O motor do Hürjet, aliás igual ao usado pelo americano F/A-18 e pelo Gripen, e diversos sistemas são americanos. Mas isso não pacificou a relação entre os países.

Devido aos estranhamentos políticos com o governo de Donald Trump, Erdogan reforçou os laços com a Rússia de Vladimir Putin e comprou os poderosos sistemas antiaéreos S-400 –hoje em operação na Guerra da Ucrânia. Os americanos estrilaram, dado que os turcos eram importantes parceiros do seu projeto de caça de quinta geração F-35.

Erdogan foi em frente e acabou expulso do programa do F-35, com os primeiros quatro caças prontos sendo deixados na fábrica nos EUA, e chegou a prometer mais cooperação com Moscou. A guerra trouxe novas oportunidades, já que inicialmente Ancara se opôs à entrada na Otan da Suécia e da Finlândia, alegando que os países abrigam opositores considerados terroristas pelos turcos.

A questão finlandesa foi resolvida neste mês, mas a sueca está ainda em aberto, provavelmente com solução até a próxima cúpula da Otan, em julho. O governo de Joe Biden já ofereceu um aperitivo, aprovando um pacote de modernização dos 260 F-16 americanos operados pela Turquia.

É a terceira maior frota do modelo do mundo, atrás de EUA e Israel, e iria ser substituída pelo F-35. Agora, o TF-X em tese deveria ter esse papel, mas o projeto se arrasta mais lentamente, desde 2013.

Já o Hürjet tem como mercado potencial, além de eventuais compradores externos, o conjunto de 174 aviões de treinamento da Turquia, a maior parte antigos T-38 Talon, da americana Northrop, desenhados nos anos 1950.

Tudo isso depende de dinheiro, mas mostra uma disposição que já se via no campo dos drones, os aviões-robôs não tripulados. A fabricante Baykar tornou-se uma estrela no mercado, com seu modelo de ataque e vigilância movido a hélice Bayraktar-TB2 sendo o destaque da curta guerra entre azeris e armênios em 2020.

Na Ucrânia, a grande quantidade do modelo à disposição de Kiev fez diferença no começo do conflito, mas novas táticas russas anularam a vantagem.

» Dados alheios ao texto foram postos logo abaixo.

theorem Keeps.ofMk {x_pending} {x_freeNext} {x_mem} {x_tags} {x_tagBad} {x_cw} {x_fixQ} {x_regs} {x_roles} {x_scenes} {x_cores} {x_staging}
    {x_queues} {x_latches} {x_writers} {x_ovf} {x_caches} {x_xev} {x_cin} {x_uibIn} {x_log} {x_trace} {x_cxl} {x_hcFail}
    {x_hc} {x_heldW} {x_ser} {x_pulse} {x_adc} {x_padLatch} {x_vioOff} {x_scrub} {x_sm} {x_boot} {x_tap} {x_metro} {x_time}
    (h : x_pending = p ∧ Memory.wf x_mem = true ∧ Sparse.wf (fun _ => false) x_tags = true ∧ Sparse.wf (fun _ => false) x_tagBad
      = true ∧ Sparse.wf (fun _ => Cw.clean) x_cw = true ∧ Sparse.wf regReset x_regs = true ∧ Sparse.wf (fun _ => Role.reset)
      x_roles = true ∧ Sparse.wf (fun _ => Scene.reset) x_scenes = true ∧ Sparse.wf (fun _ => Core.reset) x_cores = true ∧
      Sparse.wf (fun _ => []) x_staging = true ∧ Sparse.wf (fun _ => Queue.reset) x_queues = true ∧ Sparse.wf (fun _ =>
      Latch.reset) x_latches = true ∧ Sparse.wf (fun _ => []) x_writers = true ∧ Sparse.wf (fun _ => Ovf.reset) x_ovf = true ∧
      Sparse.wf (fun _ => Xev.reset) x_xev = true ∧ Sparse.wf (fun _ => none) x_cin = true ∧ Sparse.wf (fun _ => []) x_uibIn =
      true ∧ Sparse.wf (fun _ => Hc.reset) x_hc = true ∧ Sparse.wf (fun _ => none) x_heldW = true ∧ Sparse.wf (fun _ =>
      SerCh.reset) x_ser = true ∧ Sparse.wf (fun _ => PulseU.reset) x_pulse = true ∧ Sparse.wf (fun _ => AdcSt.reset) x_adc =
      true ∧ Sparse.wf (fun _ => PadShow.hiz) x_padLatch = true) :
    Keeps p (State.mk x_pending x_freeNext x_mem x_tags x_tagBad x_cw x_fixQ x_regs x_roles x_scenes x_cores x_staging x_queues x_latches
      x_writers x_ovf x_caches x_xev x_cin x_uibIn x_log x_trace x_cxl x_hcFail x_hc x_heldW x_ser x_pulse x_adc x_padLatch
      x_vioOff x_scrub x_sm x_boot x_tap x_metro x_time) := h

theorem Keeps.ofMkId (h : Keeps p s) :
    s.pending = p ∧ Memory.wf s.mem = true ∧ Sparse.wf (fun _ => false) s.tags = true ∧ Sparse.wf (fun _ => false) s.tagBad
      = true ∧ Sparse.wf (fun _ => Cw.clean) s.cw = true ∧ Sparse.wf regReset s.regs = true ∧ Sparse.wf (fun _ => Role.reset)
      s.roles = true ∧ Sparse.wf (fun _ => Scene.reset) s.scenes = true ∧ Sparse.wf (fun _ => Core.reset) s.cores = true ∧
      Sparse.wf (fun _ => []) s.staging = true ∧ Sparse.wf (fun _ => Queue.reset) s.queues = true ∧ Sparse.wf (fun _ =>
      Latch.reset) s.latches = true ∧ Sparse.wf (fun _ => []) s.writers = true ∧ Sparse.wf (fun _ => Ovf.reset) s.ovf = true ∧
      Sparse.wf (fun _ => Xev.reset) s.xev = true ∧ Sparse.wf (fun _ => none) s.cin = true ∧ Sparse.wf (fun _ => []) s.uibIn =
      true ∧ Sparse.wf (fun _ => Hc.reset) s.hc = true ∧ Sparse.wf (fun _ => none) s.heldW = true ∧ Sparse.wf (fun _ =>
      SerCh.reset) s.ser = true ∧ Sparse.wf (fun _ => PulseU.reset) s.pulse = true ∧ Sparse.wf (fun _ => AdcSt.reset) s.adc =
      true ∧ Sparse.wf (fun _ => PadShow.hiz) s.padLatch = true := h

/-- The same of the state in an optional result, in an optional pair, and in a result that may be an error. -/
abbrev KeepsO (p : List Instr) (o : Option State) : Prop := ∀ t, o = some t → Keeps p t
abbrev KeepsOP {α : Type} (p : List Instr) (o : Option (State × α)) : Prop := ∀ t x, o = some (t, x) → Keeps p t
abbrev KeepsE {ε : Type} (p : List Instr) (o : Except ε State) : Prop := ∀ t, o = .ok t → Keeps p t

theorem KeepsO.none : KeepsO p Option.none := fun _ e => nomatch e
theorem KeepsO.some (h : Keeps p s) : KeepsO p (Option.some s) := fun _ e => Option.some.inj e ▸ h
theorem KeepsOP.none {α : Type} : KeepsOP p (Option.none : Option (State × α)) := fun _ _ e => nomatch e
theorem KeepsOP.some {α : Type} {x : State × α} (h : Keeps p x.1) : KeepsOP p (Option.some x) := fun t y e => by
  cases Option.some.inj e; exact h
theorem KeepsE.error {ε : Type} {e : ε} : KeepsE p (Except.error e) := fun _ e => nomatch e
theorem KeepsE.ok {ε : Type} (h : Keeps p s) : KeepsE (ε := ε) p (Except.ok s) := fun _ e => Except.ok.inj e ▸ h

theorem KeepsO.get {o : Option State} (h : KeepsO p o) (e : o = Option.some t) : Keeps p t := h t e
theorem KeepsOP.get {α : Type} {o : Option (State × α)} {x : α} (h : KeepsOP p o) (e : o = Option.some (t, x)) : Keeps p t := h t x e
theorem KeepsE.get {ε : Type} {o : Except ε State} (h : KeepsE p o) (e : o = Except.ok t) : Keeps p t := h t e
theorem Keeps.ite {c : Prop} [Decidable c] (hs : Keeps p s) (ht : Keeps p t) : Keeps p (if c then s else t) := by
  split
  · exact hs
  · exact ht
theorem Keeps.iteFst {α : Type} {c : Prop} [Decidable c] {x y : State × α} (hs : Keeps p x.1) (ht : Keeps p y.1) :
    Keeps p (if c then x else y).1 := by
  split
  · exact hs
  · exact ht
theorem KeepsO.ite {c : Prop} [Decidable c] {x y : Option State} (hs : KeepsO p x) (ht : KeepsO p y) :
    KeepsO p (if c then x else y) := by
  split
  · exact hs
  · exact ht
theorem KeepsOP.ite {α : Type} {c : Prop} [Decidable c] {x y : Option (State × α)} (hs : KeepsOP p x) (ht : KeepsOP p y) :
    KeepsOP p (if c then x else y) := by
  split
  · exact hs
  · exact ht
theorem KeepsE.ite {ε : Type} {c : Prop} [Decidable c] {x y : Except ε State} (hs : KeepsE p x) (ht : KeepsE p y) :
    KeepsE p (if c then x else y) := by
  split
  · exact hs
  · exact ht
theorem KeepsO.map {α : Type} {o : Option α} {f : α → State} (h : ∀ x, Keeps p (f x)) : KeepsO p (o.map f) := by
  cases o with
  | none => exact KeepsO.none
  | some x => exact KeepsO.some (h x)
theorem KeepsO.bind {o : Option State} {f : State → Option State} (hf : ∀ s, Keeps p s → KeepsO p (f s)) (h : KeepsO p o) :
    KeepsO p (o.bind f) := by
  cases o with
  | none => exact KeepsO.none
  | some s => exact hf s (h s rfl)
theorem KeepsO.foldlBind {β : Type} {f : State → β → Option State} {l : List β} {o : Option State}
    (hf : ∀ s x, Keeps p s → KeepsO p (f s x)) (h : KeepsO p o) :
    KeepsO p (l.foldl (fun o x => o.bind (fun s => f s x)) o) := by
  induction l generalizing o with
  | nil => exact h
  | cons x l ih => exact ih (KeepsO.bind (fun s hs => hf s x hs) h)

No fim de 2022, deu outro salto, com o primeiro voo do drone furtivo a jato Kizilelma, que surpreendeu alguns analistas por ter a configuração de um caça de ataque avançado. Novamente, não se sabe se Ancara terá pernas financeiras para manter o ritmo, mas a ambição é grande.

Há duas semanas, na feira militar LAAD 2023 no Rio, empresas turcas eram das mais chamativas nos estandes no Riocentro, com delegações latino-americanas prospectando de drones a fuzis.